# WHAT IS NEEDED
Copy word for word the lines from the start of the records through the line that contains "State.reset with mem", both included.

[Stored items]
-*-*-

/-- R26 and R131: the values after reset, `STEP = 0` and `IR = 0` for the first key among them; no reset
value is unspecified, memory is not changed. -/
def Obligations.ResetZeroesEveryRegister : Prop :=
  State.reset.pc = 0#8 ∧ State.reset.stepCtr = 0 ∧ State.reset.bus = 0#8 ∧
    State.reset.mar = 0#8 ∧ State.reset.ir = 0#8 ∧ State.reset.acc = 0#8 ∧
    State.reset.zf = false ∧ State.reset.halted = false ∧ atBoundary State.reset = true ∧
    ∀ (s : State) (a : Addr), s.resetRegisters = { State.reset with mem := s.mem } ∧
      s.resetRegisters.mem.read a = s.mem.read a ∧ State.reset.mem.read a = 0x00#8

/-- R30 and R132: an edge with `rst = 1` resets whatever `HALTED` was and leaves memory, and nothing
else leaves the halted state; so what happened before a reset has no effect on what follows, but
for memory. -/
def Obligations.ResetRestartsTheSameRun : Prop :=
  ∀ (dec : DecoderTable) (before after : List Bool) (s : State),
    clockEdge dec true s = State.resetWith s.mem ∧
    (s.halted = true → clockEdge dec false s = s) ∧
    clockEdges dec (before ++ true :: after) s = clockEdges dec after (State.resetWith s.mem)

/-! ## Ports, realisation, run control, trace, assembler -/

/-- R29 and R37: the block wired to its decoder table and its memory through its ports makes
exactly one cycle per edge, or resets. -/
def Obligations.BlockWithItsPortsWiredIsTheCycle : Prop :=
  ∀ (dec : DecoderTable) (bits : Nat) (rst : Bool) (s : State) (cw : ControlWord),
    cw = lookup dec s.stepCtr s.ir →
    blockEdge ⟨rst, cw, s.mem.read (outputs bits cw s).memAddr⟩ s = clockEdge dec rst s ∧
    ((outputs bits cw s).memRe = false → ∀ b : Byte,
      blockEdge ⟨rst, cw, b⟩ s = clockEdge dec rst s)

/-- R50 and R51: the ROM at `rom_addr` holds the table's word, empty where the table has no entry,
when the highest step index has no entry (R7). -/
def Obligations.RomAtItsAddressHoldsTheTablesWord : Prop :=
  ∀ (bits : Nat) (dec : DecoderTable) (s : State), dec.StepsBelow (2 ^ bits - 1) →
    romContents bits dec (romAddr bits s) = lookup dec s.stepCtr s.ir ∧
    (romAddr bits s).toNat = min s.stepCtr (2 ^ bits - 1) * 256 + s.ir.toNat

/-- R7: a physical block whose counter saturates, with no entry at the highest index, moves every
element but `STEP` exactly as under the unbounded rule, and its `STEP` is the saturated count; for
`REF_DECODER` four bits or more suffice, so a block of the configured width
(notes/assumptions/5.md) does it from reset with every memory. -/
def Obligations.SaturatingCounterIsInvisible : Prop :=
  (∀ (bits : Nat) (dec : DecoderTable) (s : State) (n : Nat), dec.StepsBelow (2 ^ bits - 1) →
    physicalCycles bits dec n (s.setStep (saturate bits s.stepCtr)) =
      (cycles dec n s).setStep (saturate bits (cycles dec n s).stepCtr)) ∧
  (∀ bits, 4 ≤ bits → refDecoder.StepsBelow (2 ^ bits - 1)) ∧
  ∀ (m : Memory) (n : Nat),
    physicalCycles Config.stepBits refDecoder n (State.resetWith m) =
      (cycles refDecoder n (State.resetWith m)).setStep
        (saturate Config.stepBits (cycles refDecoder n (State.resetWith m)).stepCtr)

/-- R124: a run answers, and with one of two outcomes. Halted: `HALTED = 1` in the final state.
Otherwise the budget is used up. The state is the one after exactly the executed cycles. -/
def Obligations.RunHaltsOrUsesUpItsBudget : Prop :=
  ∀ (img : Image) (dec : DecoderTable) (budget : Nat) (s : State), boot img = some s →
    ∃ r : RunResult, run img dec budget = some r ∧
      r.final = cycles dec r.executed s ∧ r.executed ≤ budget ∧
      (r.outcome = .halted ↔ r.final.halted = true) ∧
      (r.outcome = .outOfBudget ↔ r.final.halted = false) ∧
      (r.outcome = .outOfBudget → r.executed = budget)

/-- R123: the halting cycle is counted and later edges are not; a halt on cycle number `BUDGET` is
reported as halted; a budget of 0 runs no cycle. -/
def Obligations.RunCountsTheHaltingCycle : Prop :=
  ∀ (img : Image) (dec : DecoderTable) (s : State), boot img = some s →
    run img dec 0 = some ⟨s, 0, false⟩ ∧
    ∀ (n budget : Nat), (cycles dec n s).halted = false →
      (cycles dec (n + 1) s).halted = true → n + 1 ≤ budget →
      run img dec budget = some ⟨cycles dec (n + 1) s, n + 1, true⟩

/-- R31: the trace has one record for each cycle, with the key before it, the word applied and the
eight elements other than memory after it. -/
def Obligations.TraceRecordsEveryCycle : Prop :=
  ∀ (dec : DecoderTable) (n k : Nat) (s before after : State), k < n →
    before = cycles dec k s → after = cycles dec (k + 1) s → before.halted = false →
    (trace dec n s)[k]? = some
      { keyStep := before.stepCtr
        keyIr := before.ir
        word := lookup dec before.stepCtr before.ir
        after :=
          { step := after.stepCtr
            pc := after.pc
            ir := after.ir
            bus := after.bus
            acc := after.acc
            zf := after.zf
            mar := after.mar
            halted := after.halted } }

/-- R60: statements assemble to their bytes at consecutive addresses from 0, and the loader puts
them there. -/
def Obligations.AssembledProgramLoadsItsBytes : Prop :=
  ∀ prog : List Instr, (prog.flatMap encode).length ≤ 256 →
    ∃ (img : Image) (m : Memory),
      assemble (prog.map stmtOf) = some img ∧ loadImage img = some m ∧
      ∀ a : Addr, m.read a = (prog.flatMap encode).getD a.toNat 0x00#8

/-! ## The two step relations -/

/-- R4: the machine's own step relation is one cycle (`microStep`, `microCore`), and the
instruction-level machine of the host's interface (notes/assumptions/1.md) is the same machine seen
less often: a run of `k` steps is a run of at least `k` cycles, and past any number of cycles a step
ends within eight. -/
def Obligations.RunsOfStepsAreRunsOfCycles : Prop :=
  (∀ (k : Nat) (s : State), ∃ n, k ≤ n ∧
    core.run k s = (microCore refDecoder).run n s) ∧
  ∀ (n : Nat) (s : State), ∃ k m, k ≤ m ∧ n ≤ m ∧ m < n + 8 ∧
    core.run k s = (microCore refDecoder).run m s

/-- R82 and R37 (the first derived by the spec): `mem_addr` is `MAR'`, the `MAR` that the edge
leaves, under every word and whatever memory answers; so it is `MAR` itself when the block is
halted. -/
def Obligations.MemAddrIsTheNextMar : Prop :=
  ∀ (bits : Nat) (cw : ControlWord) (s : State),
    (∀ b : Byte, (outputs bits cw s).memAddr = (blockEdge ⟨false, cw, b⟩ s).mar) ∧
    (s.halted = true → (outputs bits cw s).memAddr = s.mar) ∧
    ∀ dec : DecoderTable, cw = lookup dec s.stepCtr s.ir →
      (outputs bits cw s).memAddr = (cycle dec s).mar
end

-*-*-

# FINAL ANSWER
/-- R26 and R131: the values after reset, `STEP = 0` and `IR = 0` for the first key among them; no reset
value is unspecified, memory is not changed. -/
def Obligations.ResetZeroesEveryRegister : Prop :=
  State.reset.pc = 0#8 ∧ State.reset.stepCtr = 0 ∧ State.reset.bus = 0#8 ∧
    State.reset.mar = 0#8 ∧ State.reset.ir = 0#8 ∧ State.reset.acc = 0#8 ∧
    State.reset.zf = false ∧ State.reset.halted = false ∧ atBoundary State.reset = true ∧
    ∀ (s : State) (a : Addr), s.resetRegisters = { State.reset with mem := s.mem } ∧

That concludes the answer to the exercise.